Storytelling was mostly out of his range by then, or maybe storytelling was the truest constant: in mind and heart, the old stories at play, alive. Now and then he would bring out a punch line in that old dialect or half-translation: “Yukes, yukes! Hort sang saum!*” or “Four ice cream. Schtroh-berry.” And, knowing what came before, we could all savor it together.
I can’t tell those old stories in the old ways. But I have them, and in my heart, I carry a host of images of that world and its scenes: moments caught out of time and kept, the tellers’ gifts, and as much a part of me as the flesh and blood they also gave me.
Time, you don’t get it all; I get to keep this.
* (roughly): “You!

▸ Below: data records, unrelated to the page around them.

@[simp] theorem State.setReg_mem (s : State) (c x : Nat) (d : Dest) (v : RVal) : (s.setReg c x d v).mem = s.mem := rfl
@[simp] theorem State.setReg_gran (s : State) (c x : Nat) (d : Dest) (v : RVal) : (s.setReg c x d v).gran = s.gran := rfl
@[simp] theorem State.setReg_owned (s : State) (c x : Nat) (d : Dest) (v : RVal) : (s.setReg c x d v).owned = s.owned := rfl
@[simp] theorem State.setReg_claims (s : State) (c x : Nat) (d : Dest) (v : RVal) : (s.setReg c x d v).claims = s.claims := rfl
@[simp] theorem State.setReg_accepted (s : State) (c x : Nat) (d : Dest) (v : RVal) : (s.setReg c x d v).accepted = s.accepted := rfl
@[simp] theorem State.setReg_net (s : State) (c x : Nat) (d : Dest) (v : RVal) : (s.setReg c x d v).net = s.net := rfl
@[simp] theorem State.setReg_waits (s : State) (c x : Nat) (d : Dest) (v : RVal) : (s.setReg c x d v).waits = s.waits := rfl
@[simp] theorem State.setReg_benches (s : State) (c x : Nat) (d : Dest) (v : RVal) : (s.setReg c x d v).benches = s.benches := rfl
@[simp] theorem State.setReg_copies (s : State) (c x : Nat) (d : Dest) (v : RVal) : (s.setReg c x d v).copies = s.copies := rfl
@[simp] theorem State.setReg_stks (s : State) (c x : Nat) (d : Dest) (v : RVal) : (s.setReg c x d v).stks = s.stks := rfl
@[simp] theorem State.setReg_vifs (s : State) (c x : Nat) (d : Dest) (v : RVal) : (s.setReg c x d v).vifs = s.vifs := rfl
@[simp] theorem State.setReg_dies (s : State) (c x : Nat) (d : Dest) (v : RVal) : (s.setReg c x d v).dies = s.dies := rfl
@[simp] theorem State.setReg_lock (s : State) (c x : Nat) (d : Dest) (v : RVal) : (s.setReg c x d v).lock = s.lock := rfl
@[simp] theorem State.setReg_freeze (s : State) (c x : Nat) (d : Dest) (v : RVal) : (s.setReg c x d v).freeze = s.freeze := rfl
@[simp] theorem State.setReg_pwrcap (s : State) (c x : Nat) (d : Dest) (v : RVal) : (s.setReg c x d v).pwrcap = s.pwrcap := rfl
@[simp] theorem State.setReg_pwrnow (s : State) (c x : Nat) (d : Dest) (v : RVal) : (s.setReg c x d v).pwrnow = s.pwrnow := rfl
@[simp] theorem State.setReg_groups (s : State) (c x : Nat) (d : Dest) (v : RVal) : (s.setReg c x d v).groups = s.groups := rfl
@[simp] theorem State.setReg_ports (s : State) (c x : Nat) (d : Dest) (v : RVal) : (s.setReg c x d v).ports = s.ports := rfl
@[simp] theorem State.setReg_sec (s : State) (c x : Nat) (d : Dest) (v : RVal) : (s.setReg c x d v).sec = s.sec := rfl
@[simp] theorem State.setReg_hubSeen (s : State) (c x : Nat) (d : Dest) (v : RVal) : (s.setReg c x d v).hubSeen = s.hubSeen := rfl
@[simp] theorem State.setReg_i3cSeen (s : State) (c x : Nat) (d : Dest) (v : RVal) : (s.setReg c x d v).i3cSeen = s.i3cSeen := rfl
@[simp] theorem State.setReg_dbgSeen (s : State) (c x : Nat) (d : Dest) (v : RVal) : (s.setReg c x d v).dbgSeen = s.dbgSeen := rfl
@[simp] theorem State.setReg_pcieSeen (s : State) (c x : Nat) (d : Dest) (v : RVal) : (s.setReg c x d v).pcieSeen = s.pcieSeen := rfl
@[simp] theorem State.setReg_msis (s : State) (c x : Nat) (d : Dest) (v : RVal) : (s.setReg c x d v).msis = s.msis := rfl
@[simp] theorem State.setReg_hubq (s : State) (c x : Nat) (d : Dest) (v : RVal) : (s.setReg c x d v).hubq = s.hubq := rfl
@[simp] theorem State.setReg_events (s : State) (c x : Nat) (d : Dest) (v : RVal) : (s.setReg c x d v).events = s.events := rfl
@[simp] theorem State.setReg_injDue (s : State) (c x : Nat) (d : Dest) (v : RVal) : (s.setReg c x d v).injDue = s.injDue := rfl
@[simp] theorem State.setReg_rowBits (s : State) (c x : Nat) (d : Dest) (v : RVal) : (s.setReg c x d v).rowBits = s.rowBits := rfl
@[simp] theorem State.setReg_mitigated (s : State) (c x : Nat) (d : Dest) (v : RVal) : (s.setReg c x d v).mitigated = s.mitigated := rfl
@[simp] theorem State.setReg_nextId (s : State) (c x : Nat) (d : Dest) (v : RVal) : (s.setReg c x d v).nextId = s.nextId := rfl
@[simp] theorem State.setReg_freeCount (s : State) (c x : Nat) (d : Dest) (v : RVal) : (s.setReg c x d v).freeCount = s.freeCount := rfl
@[simp] theorem State.setReg_agenda (s : State) (c x : Nat) (d : Dest) (v : RVal) : (s.setReg c x d v).agenda = s.agenda := rfl
@[simp] theorem State.setReg_single (s : State) (c x : Nat) (d : Dest) (v : RVal) : (s.setReg c x d v).single = s.single := rfl
@[simp] theorem State.setReg_turn (s : State) (c x : Nat) (d : Dest) (v : RVal) : (s.setReg c x d v).turn = s.turn := rfl
@[simp] theorem State.setReg_curCore (s : State) (c x : Nat) (d : Dest) (v : RVal) : (s.setReg c x d v).curCore = s.curCore := rfl
@[simp] theorem State.setReg_curCtx (s : State) (c x : Nat) (d : Dest) (v : RVal) : (s.setReg c x d v).curCtx = s.curCtx := rfl
@[simp] theorem State.setReg_stalled (s : State) (c x : Nat) (d : Dest) (v : RVal) : (s.setReg c x d v).stalled = s.stalled := rfl
@[simp] theorem State.setReg_opr (s : State) (c x : Nat) (d : Dest) (v : RVal) : (s.setReg c x d v).opr = s.opr := rfl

You! Hold yourselves together!”
4 comments
Mary Mooney says:
May 17, 2024
Lovely, lovely.
Ralph Noble says:
May 19, 2024
Sensitive portrait of a family coping with loss; it’s touching how they support each other with humor, sustenance, and story telling as dusk approaches literally and metaphorically.
People come, people go: memory abides.
Mirek Drozdzowski says:
Jun 5, 2024
Beautiful. Thank you.
Ann Williams says:
Jun 12, 2024
Storytelling is a lost art. Maggie you are so good at it. Thank you for the memories.